Paddy remains anchor
Paddy, the country’s most procured kharif grain and a mainstay of the public distribution system, saw only a modest hike. The MSP for paddy (common) has been fixed at INR 2,369 per quintal, up INR 69 from last year, while Grade A paddy will fetch INR 2,389. The increase, though limited, still leaves paddy support prices more than 80% higher than a decade ago.
By keeping paddy hikes restrained, the government seeks to protect consumers from inflationary pressures while continuing to assure farmers of procurement support. With rice output projected at a record 145 million tonnes (mnt) in 2024-25, modest MSP gains reflect the crop’s central but stabilising role in India’s food security architecture.

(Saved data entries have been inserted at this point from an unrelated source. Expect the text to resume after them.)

-- ==== Sys2Proof/Laws/MutImage.lean ====
section
/-! SUPPORT. What each operation of Machine/Image.lean may change (`Upd`): its parts of the state and its register windows. -/

namespace Sys2Proof.Machine

set_option Elab.async false
set_option linter.unusedSimpArgs false
set_option linter.unusedTactic false
set_option linter.unreachableTactic false
set_option linter.unnecessarySeqFocus false
set_option maxRecDepth 20000

theorem State_publishIdentity_mut (s : State) : Upd [] (some [0xC2]) s (State.publishIdentity s) := by
  unfold State.publishIdentity
  repeat' first
    | (extract_lets +onlyGivenNames x; subst x)
    | with_reducible assumption
    | with_reducible apply Upd.refl
    | (with_reducible apply State_setReg_step (w := 0xC2); rotate_left; decide; simp only [windowOf, STR_IDENT] <;> omega)
    | (with_reducible apply Upd.foldl <;> first | (intro y a ha hy; skip) | skip)

theorem State_connectRegion_mut (src : ImgSrc) (r : Nat) (d : Nat) (caps : List (Nat × Sys2Proof.Word)) (s : State) : Upd [.img, .str] (some [0xC2]) s (State.connectRegion src r d caps s) := by
  unfold State.connectRegion
  repeat' first
    | (extract_lets +onlyGivenNames x; refine Upd.cut (P := [.img, .str]) (W := (some [0xC2])) (s := s) (x := x) ?_ (fun hx => ?_); rotate_left; clear_value x; rotate_left; subst x)
    | (extract_lets +onlyGivenNames x; subst x)
    | with_reducible assumption
    | with_reducible apply Upd.refl
    | (with_reducible apply Upd.comp (State_setLoaded_mut ..) <;> first | decide | skip)
    | (with_reducible apply State_set64_step (w := 0xC2); rotate_left; decide; simp only [windowOf, STR_IFACE_HI, STR_IFACE_LO] <;> omega; simp only [windowOf, STR_IFACE_HI, STR_IFACE_LO] <;> omega)
    | (with_reducible apply Upd.comp (State_publishIdentity_mut ..) <;> first | decide | skip)
    | (with_reducible apply Upd.comp (State_setBusy_mut ..) <;> first | decide | skip)
    | (with_reducible show Upd _ _ _ _; with_reducible rw [State.mk_box]; with_reducible apply Upd.box <;> first | (left; with_reducible rfl) | (right; decide) | skip)
    | split

theorem State_unloadRegion_mut (r : Nat) (s : State) : Upd [.img, .str] (some [0xC2]) s (State.unloadRegion r s) := by
  unfold State.unloadRegion
  repeat' first
    | (extract_lets +onlyGivenNames x; refine Upd.cut (P := [.img, .str]) (W := (some [0xC2])) (s := s) (x := x) ?_ (fun hx => ?_); rotate_left; clear_value x; rotate_left; subst x)
    | (extract_lets +onlyGivenNames x; subst x)
    | with_reducible assumption
    | with_reducible apply Upd.refl
    | (with_reducible apply Upd.comp (State_setLoaded_mut ..) <;> first | decide | skip)
    | (with_reducible apply Upd.comp (State_publishIdentity_mut ..) <;> first | decide | skip)
    | (with_reducible apply Upd.comp (State_setBusy_mut ..) <;> first | decide | skip)
    | (with_reducible show Upd _ _ _ _; with_reducible rw [State.mk_box]; with_reducible apply Upd.box <;> first | (left; with_reducible rfl) | (right; decide) | skip)

theorem State_clearUpdPend_mut (r : Nat) (s : State) : Upd [.cyc, .rcd] (some [0xC1, 0xD3]) s (State.clearUpdPend r s) := by
  unfold State.clearUpdPend
  repeat' first
    | (extract_lets +onlyGivenNames x; subst x)
    | with_reducible apply Upd.refl
    | (with_reducible apply State_setB_step (w := 0xD3); rotate_left; decide; simp only [windowOf, UPD_PEND] <;> omega)
    | (with_reducible apply Upd.comp (State_raise_mut ..) <;> first | decide | skip)
    | split

end Sys2Proof.Machine
end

Coarse cereals see sharper gains
Coarse cereals saw sharper MSP adjustments, underscoring the government’s push toward millets and climate-resilient crops. Jowar hybrid was raised to INR 3,699 per quintal and Maldandi jowar to INR 3,749, both up INR 328. Bajra rose by INR 150 to INR 2,775, while ragi registered one of the steepest hikes of INR 596, taking it to INR 4,886 per quintal. Maize was fixed at INR 2,400, up INR 175. These increases, particularly for bajra and ragi, offer higher returns over cost and reflect policy intent to shift farmers away from water-intensive rice towards crops aligned with long-term sustainability and nutritional security.

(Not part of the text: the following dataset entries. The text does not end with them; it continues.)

-- ==== Sys2Proof/Laws/MutArb.lean ====
section
/-! SUPPORT. What each operation of Machine/Arb.lean may change (`Upd`): its parts of the state and its register windows. -/

namespace Sys2Proof.Machine

set_option Elab.async false
set_option linter.unusedSimpArgs false
set_option linter.unusedTactic false
set_option linter.unreachableTactic false
set_option linter.unnecessarySeqFocus false
set_option maxRecDepth 20000

theorem opReqClass_mut (c : Cmd) (s : State) (hc : c.blk = 0x0B) : Upd [.dram, .cyc, .rings, .arb, .rcd] (some [0xC1, 0xCB]) s (opReqClass c s) := by
  unfold opReqClass
  repeat' first
    | (extract_lets +onlyGivenNames x; subst x)
    | with_reducible assumption
    | with_reducible apply Upd.refl
    | (with_reducible apply Upd.comp (Cmd_finish_mut (b := 0x0B) ..) <;> first | decide | skip)
    | (with_reducible show Upd _ _ _ _; with_reducible rw [State.mk_box]; with_reducible apply Upd.box <;> first | (left; with_reducible rfl) | (right; decide) | skip)
    | split

theorem execReqClass_mut (ring : Fin 1) (e : Sys2Proof.Entry) (s : State) : OutUpd [.dram, .cyc, .rings, .arb, .rcd] (some [0xC1, 0xCB]) s (execReqClass ring e s) := by
  unfold execReqClass
  repeat' first
    | with_reducible assumption
    | with_reducible apply Upd.refl
    | with_reducible apply OutUpd.next
    | (with_reducible apply Upd.comp (State_runRow_mut (P := [.dram, .cyc, .rings, .arb, .rcd]) (W := [0xC1, 0xCB]) ..) <;> first | decide | skip)
    | (with_reducible apply Upd.comp (opReqClass_mut ..) <;> first | decide | skip)
    | (intro c u hc)

theorem State_arbDrained_mut (a : Nat) (s : State) : Upd [.cyc, .rcd] (some [0xC1, 0xCB]) s (State.arbDrained a s) := by
  unfold State.arbDrained
  repeat' first
    | (extract_lets +onlyGivenNames x; refine Upd.cut (P := [.cyc, .rcd]) (W := (some [0xC1, 0xCB])) (s := s) (x := x) ?_ (fun hx => ?_); rotate_left; clear_value x; rotate_left; subst x)
    | (extract_lets +onlyGivenNames x; subst x)
    | with_reducible assumption
    | with_reducible apply Upd.refl
    | (with_reducible apply State_setB_step (w := 0xCB); rotate_left; decide; simp only [windowOf, ARB_STAT, ARB_STAT.DRAINED] <;> omega)
    | (with_reducible apply Upd.comp (State_raise_mut ..) <;> first | decide | skip)
    | split

theorem State_arbFree_mut (a : Nat) (s : State) : Upd [.cyc, .arb, .rcd] (some [0xC1, 0xCB]) s (State.arbFree a s) := by
  unfold State.arbFree
  repeat' first
    | (extract_lets +onlyGivenNames x; refine Upd.cut (P := [.cyc, .arb, .rcd]) (W := (some [0xC1, 0xCB])) (s := s) (x := x) ?_ (fun hx => ?_); rotate_left; clear_value x; rotate_left; subst x)
    | (extract_lets +onlyGivenNames x; subst x)
    | with_reducible assumption
    | with_reducible apply Upd.refl
    | (with_reducible apply State_setB_step (w := 0xCB); rotate_left; decide; simp only [windowOf, ARB_HREQ, ARB_HREQ.GRANT, ARB_STAT, ARB_STAT.CLASS, ARB_STAT.GRANTED, ARB_STAT.OWNER] <;> omega)
    | (with_reducible apply State_set_step (w := 0xCB); rotate_left; decide; simp only [windowOf, ARB_HREQ, ARB_HREQ.GRANT, ARB_STAT, ARB_STAT.CLASS, ARB_STAT.GRANTED, ARB_STAT.OWNER] <;> omega)
    | (with_reducible apply Upd.comp (State_arbDrained_mut ..) <;> first | decide | skip)
    | (with_reducible show Upd _ _ _ _; with_reducible rw [State.mk_box]; with_reducible apply Upd.box <;> first | (left; with_reducible rfl) | (right; decide) | skip)
    | split

theorem State_arbRequest_mut (i : Nat) (s : State) : Upd [.arb] (some [0xCB]) s (State.arbRequest i s) := by
  unfold State.arbRequest
  repeat' first
    | (extract_lets +onlyGivenNames x; subst x)
    | with_reducible apply Upd.refl
    | (with_reducible apply State_setB_step (w := 0xCB); rotate_left; decide; simp only [windowOf, ARB_REQ, ARB_REQ.PEND] <;> omega)
    | (with_reducible show Upd _ _ _ _; with_reducible rw [State.mk_box]; with_reducible apply Upd.box <;> first | (left; with_reducible rfl) | (right; decide) | skip)
    | split

theorem opReqCreate_mut (c : Cmd) (s : State) (hc : c.blk = 0x0B) : Upd [.dram, .cyc, .rings, .gens, .arb, .rcd] (some [0xC1, 0xCB]) s (opReqCreate c s) := by
  unfold opReqCreate
  repeat' first
    | (extract_lets +onlyGivenNames x; refine Upd.cut (P := [.dram, .cyc, .rings, .gens, .arb, .rcd]) (W := (some [0xC1, 0xCB])) (s := s) (x := x) ?_ (fun hx => ?_); rotate_left; clear_value x; rotate_left; subst x)
    | (extract_lets +onlyGivenNames x; subst x)
    | with_reducible assumption
    | with_reducible apply Upd.refl
    | (with_reducible apply State_setB_step (w := 0xCB); rotate_left; decide; simp only [windowOf, ARB_REQ, ARB_REQ.CLASS, ARB_REQ.LIVE, ARB_REQ.STARVE] <;> omega)
    | (with_reducible apply Upd.comp (Cmd_created_mut (b := 0x0B) ..) <;> first | decide | skip)
    | (with_reducible apply Upd.comp (State_advGen_mut ..) <;> first | decide | skip)
    | (with_reducible apply State_set_step (w := 0xCB); rotate_left; decide; simp only [windowOf, ARB_REQ, ARB_REQ.CLASS, ARB_REQ.LIVE, ARB_REQ.STARVE] <;> omega)
    | (with_reducible apply Upd.comp (Cmd_failed_mut (b := 0x0B) ..) <;> first | decide | skip)
    | (with_reducible show Upd _ _ _ _; with_reducible rw [State.mk_box]; with_reducible apply Upd.box <;> first | (left; with_reducible rfl) | (right; decide) | skip)
    | split

theorem execReqCreate_mut (ring : Fin 1) (e : Sys2Proof.Entry) (s : State) : OutUpd [.dram, .cyc, .rings, .gens, .arb, .rcd] (some [0xC1, 0xCB]) s (execReqCreate ring e s) := by
  unfold execReqCreate
  repeat' first
    | with_reducible assumption
    | with_reducible apply Upd.refl
    | with_reducible apply OutUpd.next
    | (with_reducible apply Upd.comp (State_runRow_mut (P := [.dram, .cyc, .rings, .gens, .arb, .rcd]) (W := [0xC1, 0xCB]) ..) <;> first | decide | skip)
    | (with_reducible apply Upd.comp (opReqCreate_mut ..) <;> first | decide | skip)
    | (intro c u hc)

theorem opReqDestroy_mut (c : Cmd) (s : State) (hc : c.blk = 0x0B) : Upd [.dram, .cyc, .rings, .arb, .rcd] (some [0xC1, 0xCB]) s (opReqDestroy c s) := by
  unfold opReqDestroy
  repeat' first
    | (extract_lets +onlyGivenNames x; refine Upd.cut (P := [.dram, .cyc, .rings, .arb, .rcd]) (W := (some [0xC1, 0xCB])) (s := s) (x := x) ?_ (fun hx => ?_); rotate_left; clear_value x; rotate_left; subst x)
    | (extract_lets +onlyGivenNames x; subst x)
    | with_reducible assumption
    | with_reducible apply Upd.refl
    | (with_reducible apply State_setB_step (w := 0xCB); rotate_left; decide; simp only [windowOf, ARB_REQ, ARB_REQ.CLASS, ARB_REQ.LIVE, ARB_REQ.STARVE, Cmd.e, Cmd.handle, bitsOf, hIndex] <;> omega)
    | (with_reducible apply State_set_step (w := 0xCB); rotate_left; decide; simp only [windowOf, ARB_REQ, ARB_REQ.CLASS, ARB_REQ.LIVE, ARB_REQ.STARVE, Cmd.e, Cmd.handle, bitsOf, hIndex] <;> omega)
    | (with_reducible apply Upd.comp (Cmd_finish_mut (b := 0x0B) ..) <;> first | decide | skip)
    | (with_reducible show Upd _ _ _ _; with_reducible rw [State.mk_box]; with_reducible apply Upd.box <;> first | (left; with_reducible rfl) | (right; decide) | skip)
    | split

theorem execReqDestroy_mut (ring : Fin 1) (e : Sys2Proof.Entry) (s : State) : OutUpd [.dram, .cyc, .rings, .arb, .rcd] (some [0xC1, 0xCB]) s (execReqDestroy ring e s) := by
  unfold execReqDestroy
  repeat' first
    | with_reducible assumption
    | with_reducible apply Upd.refl
    | with_reducible apply OutUpd.next
    | (with_reducible apply Upd.comp (State_runRow_mut (P := [.dram, .cyc, .rings, .arb, .rcd]) (W := [0xC1, 0xCB]) ..) <;> first | decide | skip)
    | (with_reducible apply Upd.comp (opReqDestroy_mut ..) <;> first | decide | skip)
    | (intro c u hc)

theorem State_writeArbCfg_mut (a : Nat) (value : Sys2Proof.Word) (s : State) : Upd [.cyc, .rcd] (some [0xC1, 0xCB]) s (State.writeArbCfg a value s) := by
  unfold State.writeArbCfg
  repeat' first
    | with_reducible apply Upd.refl
    | (with_reducible apply State_setB_step (w := 0xCB); rotate_left; decide; simp only [windowOf, ARB_CFG, ARB_CFG.FREEZE] <;> omega)
    | (with_reducible apply Upd.comp (State_arbDrained_mut ..) <;> first | decide | skip)

theorem State_arbRelease_mut (i : Nat) (s : State) : Upd [.cyc, .arb, .rcd] (some [0xC1, 0xCB]) s (State.arbRelease i s) := by
  unfold State.arbRelease
  repeat' first
    | (extract_lets +onlyGivenNames x; refine Upd.cut (P := [.cyc, .arb, .rcd]) (W := (some [0xC1, 0xCB])) (s := s) (x := x) ?_ (fun hx => ?_); rotate_left; clear_value x; rotate_left; subst x)
    | (extract_lets +onlyGivenNames x; subst x)
    | with_reducible assumption
    | with_reducible apply Upd.refl
    | (with_reducible apply State_setB_step (w := 0xCB); rotate_left; decide; simp only [windowOf, ARB_REQ, ARB_REQ.PEND] <;> omega)
    | (with_reducible apply Upd.comp (State_arbFree_mut ..) <;> first | decide | skip)
    | (with_reducible show Upd _ _ _ _; with_reducible rw [State.mk_box]; with_reducible apply Upd.box <;> first | (left; with_reducible rfl) | (right; decide) | skip)
    | split

theorem State_writeHreq_mut (value : Sys2Proof.Word) (s : State) : Upd [.cyc, .arb, .rcd] (some [0xC1, 0xCB]) s (State.writeHreq value s) := by
  unfold State.writeHreq
  repeat' first
    | (extract_lets +onlyGivenNames x; refine Upd.cut (P := [.cyc, .arb, .rcd]) (W := (some [0xC1, 0xCB])) (s := s) (x := x) ?_ (fun hx => ?_); rotate_left; clear_value x; rotate_left; subst x)
    | (extract_lets +onlyGivenNames x; subst x)
    | with_reducible assumption
    | with_reducible apply Upd.refl
    | (with_reducible apply State_setB_step (w := 0xCB); rotate_left; decide; simp only [windowOf, ARB_HREQ, ARB_HREQ.REQ, ARB_HREQ.REVOKED] <;> omega)
    | (with_reducible apply Upd.comp (State_arbRequest_mut ..) <;> first | decide | skip)
    | (with_reducible apply Upd.comp (State_arbRelease_mut ..) <;> first | decide | skip)
    | split

theorem State_arbGrant_mut (i : Nat) (s : State) : Upd [.arb] (some [0xCB]) s (State.arbGrant i s) := by
  unfold State.arbGrant
  repeat' first
    | (extract_lets +onlyGivenNames x; refine Upd.cut (P := [.arb]) (W := (some [0xCB])) (s := s) (x := x) ?_ (fun hx => ?_); rotate_left; clear_value x; rotate_left; subst x)
    | (extract_lets +onlyGivenNames x; subst x)
    | with_reducible assumption
    | with_reducible apply Upd.refl
    | (with_reducible apply State_setB_step (w := 0xCB); rotate_left; decide; simp only [windowOf, ARB_HREQ, ARB_HREQ.GRANT, ARB_REQ, ARB_REQ.PEND, ARB_STAT, ARB_STAT.CLASS, ARB_STAT.GRANTED, ARB_STAT.OWNER, arbOf] <;> omega)
    | (with_reducible apply State_set_step (w := 0xCB); rotate_left; decide; simp only [windowOf, ARB_HREQ, ARB_HREQ.GRANT, ARB_REQ, ARB_REQ.PEND, ARB_STAT, ARB_STAT.CLASS, ARB_STAT.GRANTED, ARB_STAT.OWNER, arbOf] <;> omega)
    | (with_reducible show Upd _ _ _ _; with_reducible rw [State.mk_box]; with_reducible apply Upd.box <;> first | (left; with_reducible rfl) | (right; decide) | skip)
    | split

theorem State_arbApply_mut (a : Nat) (s : State) : Upd [.arb] (some [0xCB]) s (State.arbApply a s) := by
  unfold State.arbApply
  repeat' first
    | (extract_lets +onlyGivenNames x; refine Upd.cut (P := [.arb]) (W := (some [0xCB])) (s := s) (x := x) ?_ (fun hx => ?_); rotate_left; clear_value x; rotate_left; subst x)
    | (extract_lets +onlyGivenNames x; subst x)
    | with_reducible assumption
    | with_reducible apply Upd.refl
    | (with_reducible apply State_set_step (w := 0xCB); rotate_left; decide; simp only [windowOf, ARB_REQ, ARB_REQ.CLASS, ARB_STAT, ARB_STAT.CLASS] <;> omega)
    | (with_reducible apply Upd.foldl <;> first | (intro y a ha hy; skip) | skip)
    | (with_reducible show Upd _ _ _ _; with_reducible rw [State.mk_box]; with_reducible apply Upd.box <;> first | (left; with_reducible rfl) | (right; decide) | skip)
    | split

theorem State_arbRevoke_mut (a : Nat) (s : State) : Upd [.cyc, .arb, .rcd] (some [0xC1, 0xCB]) s (State.arbRevoke a s) := by
  unfold State.arbRevoke
  repeat' first
    | (extract_lets +onlyGivenNames x; refine Upd.cut (P := [.cyc, .arb, .rcd]) (W := (some [0xC1, 0xCB])) (s := s) (x := x) ?_ (fun hx => ?_); rotate_left; clear_value x; rotate_left; subst x)
    | (extract_lets +onlyGivenNames x; subst x)
    | with_reducible assumption
    | with_reducible apply Upd.refl
    | (with_reducible apply State_setB_step (w := 0xCB); rotate_left; decide; simp only [windowOf, ARB_CNT, ARB_CNT.REVOKE, ARB_HREQ, ARB_HREQ.REVOKED, ARB_REQ, ARB_REQ.PEND] <;> omega)
    | (with_reducible apply State_bump_step (w := 0xCB); rotate_left; decide; simp only [windowOf, ARB_CNT, ARB_CNT.REVOKE, ARB_HREQ, ARB_HREQ.REVOKED, ARB_REQ, ARB_REQ.PEND] <;> omega)
    | (with_reducible apply Upd.comp (State_arbFree_mut ..) <;> first | decide | skip)
    | (with_reducible apply Upd.comp (State_raise_mut ..) <;> first | decide | skip)
    | split

theorem execArbStarve_mut (i : Fin 24) (s : State) : OutUpd [.cyc, .rcd] (some [0xC1, 0xCB]) s (execArbStarve i s) := by
  unfold execArbStarve
  repeat' first
    | (extract_lets +onlyGivenNames x; subst x)
    | with_reducible apply Upd.refl
    | with_reducible apply OutUpd.next
    | (with_reducible apply State_setB_step (w := 0xCB); rotate_left; decide; simp only [windowOf, ARB_REQ, ARB_REQ.STARVE] <;> omega)
    | (with_reducible apply Upd.comp (State_raise_mut ..) <;> first | decide | skip)
    | split

end Sys2Proof.Machine
end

Aligning with long-term procurement trends
The current hikes build on a decade of elevated procurement and farmer payouts. Between 2014-15 and 2024-25, India procured 760.8 mnt of paddy, up from 459 mnt in the preceding decade. Across all 14 kharif crops, procurement reached 787.1 mnt versus 467.9 mnt earlier.

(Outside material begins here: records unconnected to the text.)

theorem State_strobeStop_mut (n : Nat) (s : State) (x : Nat) : Upd [.latch, .dram, .cyc, .rings, .cle, .vdr, .rcd] (some [0xC1, 0xC4, 0xC5]) s (State.strobeStop n s x) := by
  unfold State.strobeStop
  repeat' first
    | (extract_lets +onlyGivenNames x; refine Upd.cut (P := [.latch, .dram, .cyc, .rings, .cle, .vdr, .rcd]) (W := (some [0xC1, 0xC4, 0xC5])) (s := s) (x := x) ?_ (fun hx => ?_); rotate_left; clear_value x; rotate_left; subst x)
    | with_reducible assumption
    | with_reducible apply Upd.refl
    | (with_reducible apply Upd.comp (State_slotDone_mut ..) <;> first | decide | skip)
    | (with_reducible apply Upd.comp (State_stopSlot_mut ..) <;> first | decide | skip)
    | (with_reducible apply Upd.comp (SlotCmd_finish_mut ..) <;> first | decide | skip)
    | (with_reducible apply Upd.comp (State_slotFree_mut ..) <;> first | decide | skip)
    | (with_reducible apply Upd.foldl <;> first | (intro y a ha hy; skip) | skip)
    | split

theorem State_strobeAll_mut (n : Nat) (s : State) : Upd [.latch, .dram, .free, .cyc, .rings, .cle, .vdr, .rcd] (some [0xC0, 0xC1, 0xC4, 0xC5]) s (State.strobeAll n s) := by
  unfold State.strobeAll
  repeat' first
    | (extract_lets +onlyGivenNames x; refine Upd.cut (P := [.latch, .dram, .free, .cyc, .rings, .cle, .vdr, .rcd]) (W := (some [0xC0, 0xC1, 0xC4, 0xC5])) (s := s) (x := x) ?_ (fun hx => ?_); rotate_left; clear_value x; rotate_left; subst x)
    | (extract_lets +onlyGivenNames x; subst x)
    | with_reducible assumption
    | with_reducible apply Upd.refl
    | (with_reducible apply Upd.comp (State_settleSlot_mut ..) <;> first | decide | skip)
    | (with_reducible apply Upd.comp (State_strobeStop_mut ..) <;> first | decide | skip)
    | (with_reducible apply Upd.comp (State_cleCounts_mut ..) <;> first | decide | skip)
    | (with_reducible apply Upd.comp (State_strobeRun_mut ..) <;> first | decide | skip)
    | (with_reducible apply Upd.foldl <;> first | (intro y a ha hy; skip) | skip)

theorem execCleStrobe_mut (s : State) : OutUpd [.latch, .dram, .free, .cyc, .rings, .cle, .vdr, .rcd] (some [0xC0, 0xC1, 0xC4, 0xC5]) s (execCleStrobe s) := by
  unfold execCleStrobe
  repeat' first
    | (extract_lets +onlyGivenNames x; subst x)
    | with_reducible apply Upd.refl
    | with_reducible apply OutUpd.next
    | (with_reducible apply Upd.comp (State_strobeAll_mut ..) <;> first | decide | skip)
    | (with_reducible show Upd _ _ _ _; with_reducible rw [State.mk_box]; with_reducible apply Upd.box <;> first | (left; with_reducible rfl) | (right; decide) | skip)
    | split

theorem opSlotDestroy_mut (c : Cmd) (s : State) (hc : c.blk = 0x05) : Upd [.latch, .dram, .cyc, .rings, .cle, .rcd] (some [0xC1, 0xC5]) s (opSlotDestroy c s) := by
  unfold opSlotDestroy
  repeat' first
    | with_reducible assumption
    | with_reducible apply Upd.refl
    | (with_reducible apply Upd.comp (slotCommand_mut ..) <;> first | decide | skip)

theorem execSlotDestroy_mut (ring : Fin 2) (e : Sys2Proof.Entry) (s : State) : OutUpd [.latch, .dram, .cyc, .rings, .cle, .rcd] (some [0xC1, 0xC5]) s (execSlotDestroy ring e s) := by
  unfold execSlotDestroy
  repeat' first
    | with_reducible assumption
    | with_reducible apply Upd.refl
    | with_reducible apply OutUpd.next
    | (with_reducible apply Upd.comp (State_runRow_mut (P := [.latch, .dram, .cyc, .rings, .cle, .rcd]) (W := [0xC1, 0xC5]) ..) <;> first | decide | skip)
    | (with_reducible apply Upd.comp (opSlotDestroy_mut ..) <;> first | decide | skip)
    | (intro c u hc)

theorem slotCmdsEnd_mut (l : List SlotCmd) (s : State) : Upd [.dram, .cyc, .rings, .rcd] (some [0xC1, 0xC5]) s (slotCmdsEnd l s) := by
  unfold slotCmdsEnd
  repeat' first
    | with_reducible assumption
    | with_reducible apply Upd.refl
    | (with_reducible apply Upd.comp (SlotCmd_finish_mut ..) <;> first | decide | skip)
    | (with_reducible apply Upd.foldl <;> first | (intro y a ha hy; skip) | skip)

theorem State_cleDisable_mut (s : State) : Upd [.latch, .dram, .cyc, .rings, .cle, .vdr, .rcd] (some [0xC1, 0xC4, 0xC5]) s (State.cleDisable s) := by
  unfold State.cleDisable
  repeat' first
    | (extract_lets +onlyGivenNames x; refine Upd.cut (P := [.latch, .dram, .cyc, .rings, .cle, .vdr, .rcd]) (W := (some [0xC1, 0xC4, 0xC5])) (s := s) (x := x) ?_ (fun hx => ?_); rotate_left; clear_value x; rotate_left; subst x)
    | (extract_lets +onlyGivenNames x; subst x)
    | with_reducible assumption
    | with_reducible apply Upd.refl
    | (with_reducible apply State_setB_step (w := 0xC5); rotate_left; decide; simp only [windowOf, CLE_CTRL, CLE_CTRL.ENABLE, CLE_STATUS, CLE_STATUS.GRID] <;> omega)
    | (with_reducible apply Upd.comp (State_toDest_mut ..) <;> first | decide | skip)
    | (with_reducible apply Upd.comp (State_cleCounts_mut ..) <;> first | decide | skip)
    | (with_reducible apply Upd.comp (slotCmdsEnd_mut ..) <;> first | decide | skip)
    | (with_reducible apply Upd.comp (State_wipeSlot_mut ..) <;> first | decide | skip)
    | (with_reducible apply Upd.foldl <;> first | (intro y a ha hy; skip) | skip)
    | (with_reducible show Upd _ _ _ _; with_reducible rw [State.mk_box]; with_reducible apply Upd.box <;> first | (left; with_reducible rfl) | (right; decide) | skip)
    | split

theorem State_slotInit_mut (x : Nat) (p : Nat) (n : Nat) (c : Cmd) (s : State) (hc : c.blk = 0x05) : Upd [.latch] (some [0xC5]) s (State.slotInit x p n c s) := by
  unfold State.slotInit
  repeat' first
    | (extract_lets +onlyGivenNames x; refine Upd.cut (P := [.latch]) (W := (some [0xC5])) (s := s) (x := x) ?_ (fun hx => ?_); rotate_left; clear_value x; rotate_left; subst x)
    | (extract_lets +onlyGivenNames x; subst x)
    | with_reducible assumption
    | with_reducible apply Upd.refl
    | (with_reducible apply State_set_step (w := 0xC5); rotate_left; decide; simp only [windowOf, CLE_S_AGE, CLE_S_AGE.MS_AGE, CLE_S_AGE.SP_AGE, CLE_S_ROUTE, CLE_S_ROUTE.DEST_INDEX, CLE_S_ROUTE.DEST_KIND, CLE_S_ROUTE.MS_INDEX, CLE_S_ROUTE.MS_KIND, CLE_S_ROUTE.SP_INDEX, CLE_S_ROUTE.SP_KIND, CLE_S_STAT, CLE_S_STAT.LANE, CLE_S_STAT.LAT, CLE_S_STAT.POS, CLE_S_STAT.SCLK, CLE_S_STAT.STATE, CLE_S_TIMING, CLE_S_TIMING.PHASE, CLE_S_TIMING.PHASE_CYC] <;> omega)
    | (with_reducible apply Upd.comp (State_wipeSlot_mut ..) <;> first | decide | skip)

Payments to farmers rose sharply alongside procurement. Paddy growers alone received INR 14.16 trillion in MSP support over the last decade, compared with INR 4.44 trillion between 2004-14. Overall, kharif crop producers were paid INR 16.35 trillion, nearly four times the amount disbursed in the previous decade.
Consolidating policy direction
The calibrated MSP revisions reflect a dual objective: securing farmer profitability and keeping food prices stable for consumers. By channeling higher incentives toward millets, oilseeds, and pulses, the government is positioning MSP not just as a price safety net but as a lever to reshape cropping patterns.
With paddy remaining the anchor of procurement and food security and coarse cereals gaining larger incentives, the 2025-26 MSP structure reinforces India’s shift towards diversification, resilience, and long-term sustainability in agriculture.